1. Rich in Nutrients:
Chia seeds are a great source of essential nutrients, including fiber, protein, heart-healthy fats, vitamins, and health-promoting minerals such as calcium and magnesium.

2. High in Fiber:
Most of us don’t get adequate fiber, making fiber-rich chia an excellent addition to boost your intake. Fiber supports digestive health, helps regulate blood sugar levels, and can contribute to weight management by promoting satiety, that feeling of fullness you get after eating a filling meal.

3. High in Omega-3 Fatty Acids:
Chia seeds are one of the richest plant sources of alpha-linolenic acid (ALA), a type of omega-3 fatty acid. Omega-3s are important for supporting heart health, brain function, and reducing inflammation.

4. Rich in Antioxidants:
Chia seeds contain antioxidants, compounds that help protect cells from damage and oxidative stress caused by environmental and physical factors. By helping reduce inflammation, antioxidants support healthy cell function.

5. Blood Sugar Balance:
The combination of fiber, protein, and healthy fats in chia seeds can help stabilize blood sugar levels, making them a beneficial addition to a diabetic or pre-diabetic diet.

6. Weight Management:
Due to their high fiber and protein content, chia seeds can help control appetite and reduce overeating, making them a potential aid in weight management.

7. Gluten-Free and Vegan:
Chia seeds are naturally gluten-free and vegan, making them suitable for people following a gluten-free, vegan or plant-based diet. They’re also great as an egg replacement, using chia seed substitute in a variety of dishes.

8. Easy to Incorporate:
Chia seeds are versatile and can be added to a variety of dishes, such as smoothies, yogurt, oatmeal, salads, and baked goods, to enhance their nutritional value and texture.

9. Boost Gut Health:
The soluble fiber in chia seeds can act as a prebiotic, supporting the growth of beneficial gut bacteria and contributing to a healthy gut microbiome.

10. Supports Skin Health:
The healthy fats and antioxidants in chia seeds may contribute to making your skin glow, overall skin health and appearance.

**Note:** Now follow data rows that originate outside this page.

-- ==== Sys2Proof/Tests/Slice0.lean ====
section
/-! SUPPORT. Tests: an ill-formed term for each check of WellFormed, a state and operands that meet the hypotheses of each
statement of Certificates/Slice0/Obligations.lean, and small results worked out by hand from the rules. -/

namespace Sys2Proof.Tests

open Sys2Proof Sys2Proof.Machine

-- One theorem at a time: many kernel evaluations at once need more threads than the limit on memory leaves.
set_option Elab.async false

/-! ## Small states and commands -/

/-- The state after reset with fields written. -/
def st (l : List (Fld × Nat × Nat)) : State := wrs State.reset l

/-- Bring-up has reached READY. -/
def up : List (Fld × Nat × Nat) := [(GLB_BOOT_STAT.STAGE, 0, 3), (GLB_BOOT_STAT.FILL_DONE, 0, 1)]

/-- READY, with fields written. -/
def on (l : List (Fld × Nat × Nat)) : State := st (up ++ l)

/-- n bytes, zero but those named by their place. -/
def bts (n : Nat) (l : List (Nat × Nat)) : List Byte := (List.range n).map (fun i => BitVec.ofNat 8 ((l.lookup i).getD 0))

/-- Payload bytes by their place in the entry (R134): the first is 0x10. -/
def pay (l : List (Nat × Nat)) : List Byte := bts 32 (l.map (fun e => (e.1 - 16, e.2)))

/-- An accepted command of an Installer, session 0. -/
def cmd (op : Nat) (l : List (Nat × Nat)) : Acc :=
  ⟨⟨op, false, false, false, false, 0, 1, 0, 0, 0, pay l, 0, []⟩, 0, 2, 0, 0, false⟩

/-- The same with a pointer buffer of n zero bytes, some of them set. -/
def cmdP (op : Nat) (l : List (Nat × Nat)) (n : Nat) (b : List (Nat × Nat)) : Acc :=
  { cmd op l with cmd := { (cmd op l).cmd with
    ptr := true, buf := bts n b, payload := pay (l ++ [(0x18, n % 256), (0x19, n / 256 % 256), (0x1A, n / 65536)]) } }

/-- The same with a pointer buffer of any bytes; its length stands in the payload already. -/
def withBuf (a : Acc) (b : List Byte) : Acc := { a with cmd := { a.cmd with ptr := true, buf := b } }

theorem ptrOk_withBuf (a : Acc) (b : List Byte) (h1 : leAt a.cmd.payload 0 8 % 8 = 0) (h2 : leAt a.cmd.payload 8 4 = b.length)
    (h3 : 8 ≤ b.length) (h4 : b.length ≤ 2 ^ 24) : ptrOk (withBuf a b).cmd = true := by
  simp [ptrOk, withBuf, h1, h2, h3]
  omega

/-- Ring 0 holds the command at its front. -/
def put (s : State) (a : Acc) : State :=
  setRing s 0 { RingS.init with bound := some 0, size := 1, accepted := [a] }

/-- A ring that is set up and bound to session 0. -/
def rg : RingS := { RingS.init with bound := some 0, size := 0x404 }

/-- A command that waits. -/
def waits (op : Nat) (ds : List Nat) : Run := ⟨0, cmd op [], .waiting ds⟩

/-- A packet of 64 bytes at the entry of port 0's gallery. -/
def pk (n : Nat) : Pkt :=
  { id := n, data := leBytes 64 0, vec := [], gen := 0, loc := .fromMac 0, inPort := 0, outPort := 0, queue := 0, len := 64,
    tc := 0, cls := 0, host := false, pass := 0, order := 0, seq := 0, silo := false, hold := false, hwDrop := 0, enqAt := 0,
    tag := 0, rxTs := 0, sec := 0, secFail := false, resNs := 0, depth := 0, look := 0, res := none }

/-- `Runs` and a hypothesis on the state and the command, in a form that evaluates. -/
abbrev Meets (o : OpSpec) (s : State) (a : Acc) (H : State → Acc → Prop) : Prop :=
  ((ready (put s a) 0 o.op = some a ∧ blockHeld o (put s a) 0 a = false) ∧
    refusal o (popFront (put s a) 0) 0 a = none ∧ a.cmd.stage = false ∧
    (a.woken = true ∨ wakeList o (popFront (put s a) 0) a = []) ∧ o.check (popFront (put s a) 0) a = none) ∧
  H (popFront (put s a) 0) a

theorem meets_runs {o : OpSpec} {s : State} {a : Acc} {H : State → Acc → Prop} (h : Meets o s a H) :
    Runs o (put s a) 0 a ∧ H (popFront (put s a) 0) a := h

/-- A copy of an image: one table of each kind, ports 0 and 511, queues 5 and 1048575, sheaf 63 served by gallery 67. -/
def img : GenCopy :=
  { GenCopy.empty with
    regions := [((256, 0), ⟨0, [], 0, []⟩)]
    tables := [((1, 0), ⟨1, 4, 0, 64, 8, 0, []⟩), ((2, 0), ⟨2, 4, 0, 64, 16, 0, []⟩), ((3, 0), ⟨3, 4, 0, 64, 64, 0, []⟩),
      ((255, 0), ⟨4, 4, 0, 64, 8, 0, []⟩)]
    entries := [⟨1, bytesOf [10, 0, 0, 0], [], 8, 0, 3, [], none, false⟩, ⟨3, bytesOf [1, 2, 3, 4], bytesOf [255, 255, 255, 255], 0, 7, 3, [], none, false⟩]
    cntN := 16
    ports := [((0, 0), ⟨1, 1⟩), ((511, 0), ⟨1, 1⟩)]
    queues := [((5, 0), .port 0), ((1048575, 0), .port 511)]
    assign := [((0, 0), 0), ((63, 0), 67)] }

/-- READY, with an image in force and fields written. -/
def onI (l : List (Fld × Nat × Nat)) : State := { on l with gen0 := img }

/-- The same with landing 5 open in slot 63. -/
def onL (l : List (Fld × Nat × Nat)) : State := onI ([(LND_SLOT.STATE, 63, 1), (LND_SLOT.ID, 63, 5)] ++ l)

/-- The command with STAGE set, for landing 5. -/
def staged (a : Acc) : Acc := { a with cmd := { a.cmd with stage := true, landing := 5 } }

/-- `StageRuns` in a form that evaluates. -/
abbrev MeetsStage (o : OpSpec) (s : State) (a : Acc) : Prop :=
  (ready (put s a) 0 o.op = some a ∧ blockHeld o (put s a) 0 a = false) ∧ refusal o (popFront (put s a) 0) 0 a = none ∧
    a.cmd.stage = true ∧ (stageCheck o (popFront (put s a) 0) a = none ∧
      (a.woken = true ∨ wakeList o (popFront (put s a) 0) a = [])) ∧ o.check (popFront (put s a) 0) a = none

theorem meets_stages {o : OpSpec} {s : State} {a : Acc} (h : MeetsStage o s a) : StageRuns o (put s a) 0 a := h

/-- A packet of 64 bytes in a place. -/
def pkAt (n : Nat) (l : Loc) : Pkt := { pk n with loc := l }

/-- Lane 511 is LIVE in format f. -/
def sending (f : Nat) : State := on [(SHF_LANE_STAT.STATE, 511, 4), (SHF_LANE_STAT.FORMAT, 511, f)]

/-- Lane 511 trains in phase p. -/
def training (p : Nat) (l : List (Fld × Nat × Nat)) : State :=
  on ([(SHF_LANE_STAT.STATE, 511, 3), (SHF_LANE_STAT.PHASE, 511, p)] ++ l)

/-- The header of a valid frame around a message and its body. -/
def hdr (seq msg : Nat) (body : List Byte) : TrnHdr :=
  ⟨BitVec.ofNat 64 trnMarker, 1, 0, 0, seq, 7, [], BitVec.ofNat 32 (crc32 (trnCore 1 0 0 seq 7 msg body []))⟩

theorem hdr_valid (seq msg : Nat) (body : List Byte) : trnValid (hdr seq msg body) msg body = true :=
  trnValid_of_crc _ _ _ rfl rfl

/-- Taps and look-up entries that change nothing. -/
def noShape : List Int × List Int := (List.replicate 3 0 ++ [256] ++ List.replicate 11 0, List.replicate 64 0)

/-- What a flight leaves where nothing is decided. -/
def fr : FlightResult :=
  ⟨0, 0, false, false, 0, 0, false, none, 5, 0, 0, [], 64, 0, 0, [], [], [], [], true⟩

/-- A flight whose program does nothing. -/
def fl : Flight := ⟨[], [], [], 0, false, 0, [], [], [], true⟩

/-- A flight whose one operation sets a container of the Result fields. -/
def flSet (c v : Nat) : Flight := { fl with steps := [⟨[], [], [⟨.set, [(.imm v, .imm 0, c)], 0, .always, none, none⟩]⟩] }

/-- A packet the drain's end has marked for its next step. -/
def pkOld (n : Nat) (l : Loc) : Pkt := { pkAt n l with hwDrop := 0x17 }
/-! ## States and operands that meet the hypotheses of the statements -/

theorem meets_StepRunsTheFrontCommand_1 : ({ State.reset with pending := [.timNowRead, .warmReset] }).pending = .timNowRead :: [.warmReset] := rfl

theorem hyp_EmptyQueueStepIsOneTick :
    (State.reset.pending = [] ∧ flag State.reset HID.POR_DONE 0 = false) ∧
    ((st [(HID.POR_DONE, 0, 1), (TIM_INCR.BASE, 0, 1407374883553)]).pending = [] ∧
      flag (st [(HID.POR_DONE, 0, 1), (TIM_INCR.BASE, 0, 1407374883553)]) HID.POR_DONE 0 = true ∧
      fineTime (st [(HID.POR_DONE, 0, 1), (TIM_NOW.SEC, 0, 281474976710655), (TIM_NOW.NS, 0, 999999998), (TIM_INCR.BASE, 0, 1407374883553)])
        + increment (st [(TIM_INCR.BASE, 0, 1407374883553)]) < 2 ^ 48 * (1000000000 * 1099511627776)) := by
  decide +kernel

theorem meets_EveryStepKeepsTheTablesCanonical_1 : ∃ t, Canonical { State.reset with pending := [.timNowRead] } = true ∧
  step { State.reset with pending := [.timNowRead] } = .next t := ⟨_, by decide +kernel, rfl⟩

theorem meets_LocalTimeNeverRunsBackward_1 : ∃ t, fineTime { st [(TIM_NOW.SEC, 0, 140737488355327)] with pending := [.timNowRead] } < 2 ^ 47 * (1000000000 * 1099511627776) ∧
  increment { st [(TIM_NOW.SEC, 0, 140737488355327)] with pending := [.timNowRead] } < 2 ^ 64 ∧
  (∀ strap rest, ([.timNowRead] : List Instr) ≠ .porRelease strap :: rest) ∧
  step { st [(TIM_NOW.SEC, 0, 140737488355327)] with pending := [.timNowRead] } = .next t :=
  ⟨_, by decide +kernel, by decide +kernel, fun _ _ h => by simp at h, rfl⟩

theorem hyp_FieldsReadBackAndLeaveOthersAlone :
    (Canonical (st [(TIM_NOW.SEC, 0, 3)]) = true) := by
  decide +kernel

It's important to note that while chia seeds offer numerous benefits, they should be consumed as part of a balanced diet and not relied upon as a sole source of nutrition. As with any food, moderation is key. If you have any medical conditions or concerns, it's always a good idea to consult with a healthcare professional before making significant changes to your diet.

Chia seed pudding recipe

To save time, this recipe is easy to make ahead and a quick way to enjoy protein on-the-go. As a vegetarian, I’m always looking for new ways to incorporate plant-based proteins.

This recipe uses flax milk, a quality plant-based protein.

With one cup giving you eight grams (more than a regular egg!), it doesn't come saddled with the saturated fat, cholesterol, and sodium found in other animal-based proteins.

Ingredients

  • 1/4 cup chia seeds

  • 1 cup milk (dairy or non-dairy like pea protein, flax milk, soy, etc.)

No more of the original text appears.